1. Признания молодого коммуниста. Госпиталь

Виктор Гранин
               В конце мая года столетия со дня рождения  вождя мирового пролетариата, вечно и великого, и живого товарища Ленина, когда дембель для меня, всё ещё младшего сержанта, был ну совершенно уже на подходе, я  -  в сговоре с подполковником Першиковым, невропатологом госпиталя при воинской части, входящей в состав главного  управления Министерства обороны Союза СССР – под удалённым от первых значений  своим дюжинным номером - там напропалую косил от какого-либо вида службы подразделений постоянного боевого дежурства.

              Не сказать, чтобы я стал к тому времени совсем уж нервным придурком. Но видимо, постоянная ответственность младшего сержанта, командира отделения отдельного взвода (называемого в народе «червонцами»), 209 отдельного батальона особенной части в составе уж части сильно замысловатой - настолько истощила молодые мои силы, что сделался я как бы настолько нездоров, что медсанчасть нашего батальона, после тщетных попыток клистиром и зелёнкой выгнать из тела мою застарелую  начкаровскую дурь, всё-таки направила меня подальше –  а именно туда, где всего в паре сотни метров от моей казармы и находился тот госпиталь, что изображен на фото в состоянии, котором он оказался спустя десяток лет после получения мною выписного эпикриза.
                За год до этого малозначительного события и замечено мною начало всё ускоряющейся деградации не только самой воинской части, но, подозреваю, и всего государства, принявшего у меня присягу  на  верность воинскому долгу пред всем нашим народом, миролюбивым до состояния экзальтации.

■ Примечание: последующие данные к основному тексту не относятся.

@[simp] theorem Group.jump_seat (g : Group) (a : DWord) : (g.jump a).seat = g.seat := rfl
@[simp] theorem Group.jump_gid (g : Group) (a : DWord) : (g.jump a).gid = g.gid := rfl
@[simp] theorem Group.jump_role (g : Group) (a : DWord) : (g.jump a).role = g.role := rfl
@[simp] theorem Group.jump_gw (g : Group) (a : DWord) : (g.jump a).gw = g.gw := rfl
@[simp] theorem Group.jump_pipe (g : Group) (a : DWord) : (g.jump a).pipe = g.pipe := rfl
@[simp] theorem Group.jump_soff (g : Group) (a : DWord) : (g.jump a).soff = g.soff := rfl
@[simp] theorem Group.jump_allot (g : Group) (a : DWord) : (g.jump a).allot = g.allot := rfl
@[simp] theorem Group.jump_lbase (g : Group) (a : DWord) : (g.jump a).lbase = g.lbase := rfl
@[simp] theorem Group.jump_pc (g : Group) (a : DWord) : (g.jump a).pc = a := rfl
@[simp] theorem Group.jump_xs (g : Group) (a : DWord) : (g.jump a).xs = g.xs := rfl
@[simp] theorem Group.jump_vs (g : Group) (a : DWord) : (g.jump a).vs = g.vs := rfl
@[simp] theorem Group.jump_ks (g : Group) (a : DWord) : (g.jump a).ks = g.ks := rfl
@[simp] theorem Group.jump_k0 (g : Group) (a : DWord) : (g.jump a).k0 = g.k0 := rfl
@[simp] theorem Group.jump_act (g : Group) (a : DWord) : (g.jump a).act = g.act := rfl
@[simp] theorem Group.jump_ret (g : Group) (a : DWord) : (g.jump a).ret = g.ret := rfl
@[simp] theorem Group.jump_spill (g : Group) (a : DWord) : (g.jump a).spill = g.spill := rfl
@[simp] theorem Group.jump_laneQ (g : Group) (a : DWord) : (g.jump a).laneQ = g.laneQ := rfl
@[simp] theorem Group.jump_decQ (g : Group) (a : DWord) : (g.jump a).decQ = g.decQ := rfl
@[simp] theorem Group.jump_opq (g : Group) (a : DWord) : (g.jump a).opq = g.opq := rfl
@[simp] theorem Group.jump_cnt (g : Group) (a : DWord) : (g.jump a).cnt = g.cnt := rfl
@[simp] theorem Group.jump_waitN (g : Group) (a : DWord) : (g.jump a).waitN = none := rfl
@[simp] theorem Group.jump_cpStop (g : Group) (a : DWord) : (g.jump a).cpStop = g.cpStop := rfl
@[simp] theorem Group.jump_vv (g : Group) (a : DWord) : (g.jump a).vv = g.vv := rfl
@[simp] theorem Group.jump_ofc (g : Group) (a : DWord) : (g.jump a).ofc = g.ofc := rfl
@[simp] theorem Group.jump_disp (g : Group) (a : DWord) : (g.jump a).disp = g.disp := rfl
@[simp] theorem Group.jump_tclass (g : Group) (a : DWord) : (g.jump a).tclass = g.tclass := rfl
@[simp] theorem Group.jump_frozen (g : Group) (a : DWord) : (g.jump a).frozen = g.frozen := rfl
@[simp] theorem Group.jump_budget (g : Group) (a : DWord) : (g.jump a).budget = g.budget := rfl
@[simp] theorem Group.jump_pend (g : Group) (a : DWord) : (g.jump a).pend = g.pend := rfl
@[simp] theorem Group.jump_entry (g : Group) (a : DWord) : (g.jump a).entry = g.entry := rfl
@[simp] theorem Group.jump_stopd (g : Group) (a : DWord) : (g.jump a).stopd = g.stopd := rfl
@[simp] theorem Group.jump_winS (g : Group) (a : DWord) : (g.jump a).winS = g.winS := rfl
@[simp] theorem Group.jump_winL (g : Group) (a : DWord) : (g.jump a).winL = g.winL := rfl
@[simp] theorem Group.jump_infl (g : Group) (a : DWord) : (g.jump a).infl = g.infl := rfl
@[simp] theorem Group.jump_late (g : Group) (a : DWord) : (g.jump a).late = g.late := rfl
@[simp] theorem Group.jump_wf (g : Group) (a : DWord) : (g.jump a).wf = {} := rfl
@[simp] theorem Group.jump_nap (g : Group) (a : DWord) : (g.jump a).nap = g.nap := rfl
@[simp] theorem Group.jump_arr (g : Group) (a : DWord) : (g.jump a).arr = g.arr := rfl
@[simp] theorem Group.jump_handed (g : Group) (a : DWord) : (g.jump a).handed = g.handed := rfl
@[simp] theorem Group.jump_kept (g : Group) (a : DWord) : (g.jump a).kept = g.kept := rfl
@[simp] theorem Group.jump_wrec (g : Group) (a : DWord) : (g.jump a).wrec = g.wrec := rfl
@[simp] theorem Group.jump_leaving (g : Group) (a : DWord) : (g.jump a).leaving = g.leaving := rfl
@[simp] theorem Group.jump_awt (g : Group) (a : DWord) : (g.jump a).awt = g.awt := rfl
@[simp] theorem Group.jump_bank (g : Group) (a : DWord) : (g.jump a).bank = g.bank := rfl
@[simp] theorem Group.jump_relW (g : Group) (a : DWord) : (g.jump a).relW = g.relW := rfl
@[simp] theorem Group.jump_hcid (g : Group) (a : DWord) : (g.jump a).hcid = g.hcid := rfl
@[simp] theorem Group.jump_hrep (g : Group) (a : DWord) : (g.jump a).hrep = g.hrep := rfl
@[simp] theorem Group.jump_age (g : Group) (a : DWord) : (g.jump a).age = g.age := rfl
@[simp] theorem Group.jump_runS (g : Group) (a : DWord) : (g.jump a).runS = g.runS := rfl
@[simp] theorem Group.jump_runL (g : Group) (a : DWord) : (g.jump a).runL = g.runL := rfl
@[simp] theorem Group.jump_dueS (g : Group) (a : DWord) : (g.jump a).dueS = g.dueS := rfl
@[simp] theorem Group.jump_dueL (g : Group) (a : DWord) : (g.jump a).dueL = g.dueL := rfl
@[simp] theorem Group.jump_rdyS (g : Group) (a : DWord) : (g.jump a).rdyS = g.rdyS := rfl
@[simp] theorem Group.jump_rdyL (g : Group) (a : DWord) : (g.jump a).rdyL = g.rdyL := rfl
@[simp] theorem Group.jump_fbuf (g : Group) (a : DWord) : (g.jump a).fbuf = g.fbuf := rfl
@[simp] theorem Group.jump_stopReq (g : Group) (a : DWord) : (g.jump a).stopReq = g.stopReq := rfl
@[simp] theorem Group.jump_frameK (g : Group) (a : DWord) : (g.jump a).frameK = g.frameK := rfl
@[simp] theorem Group.jump_spillK (g : Group) (a : DWord) : (g.jump a).spillK = g.spillK := rfl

                А пока включите воображение и сотрите с фотографии признаки разрушений. Восстановите остекление оконных проёмов и уберите заросли травы да кустарников перед крыльцом с эмблемой медицинской службы на фронтоне.
                Так вот, правое крыло этого здания занимала амбулатория, в левом же размещался стационар.  Приметное на фото широкое окно было у женской палаты; напротив, по коридору располагалась палата для особей мужского рода. Левее этой многоместной палаты, на этой же стороне, была выделена небольшая отдельная комната для старших офицеров. Во время моей болезни там  релаксировал инженер-полковник научно-технической службы, чью-то шинель я, единственный больной мужской палаты,  и одевал, под его усмешку, чтобы, пройдя в рекреацию (одновременно используемую  и как  столовая и сестринская), до слёз рассмешить своей статью барышень из медперсонала и срочных пациенток.  Много импровизировал такого от чего, помню одна девица после удаления у ней аппендикса, всё хваталась за бок, умоляя меня больно не смешить.

                За сестринской рекреацией начиналось хирургическое отделение. Там в то время собирался по частям придурок из эксплуатационно-технической роты, попавший  в ротор снегоуборочной машины, да  ещё там был, видимо навечно больной, матрос из отряда катеров, в прошлую навигацию не совсем ловко принявший швартов – так что и комиссовать его нельзя и службу нести тоже (хотя сейчас акватория всей северо-восточной части океана надёжно  скованна льдами). Ну и ещё кто-то, мною теперь неидентифицируемый за давностью лет.

            Окна операционной и видны на стороне женской палаты левее окна с козырьком. Собственно, женщины и составляли постоянный контингент пациентов, оперируемых хирургом подполковником Галаховым, ежедневно, сразу же после обеда, начинавшим хирургические манипуляции над плодовитой женской половиной нашего гарнизона.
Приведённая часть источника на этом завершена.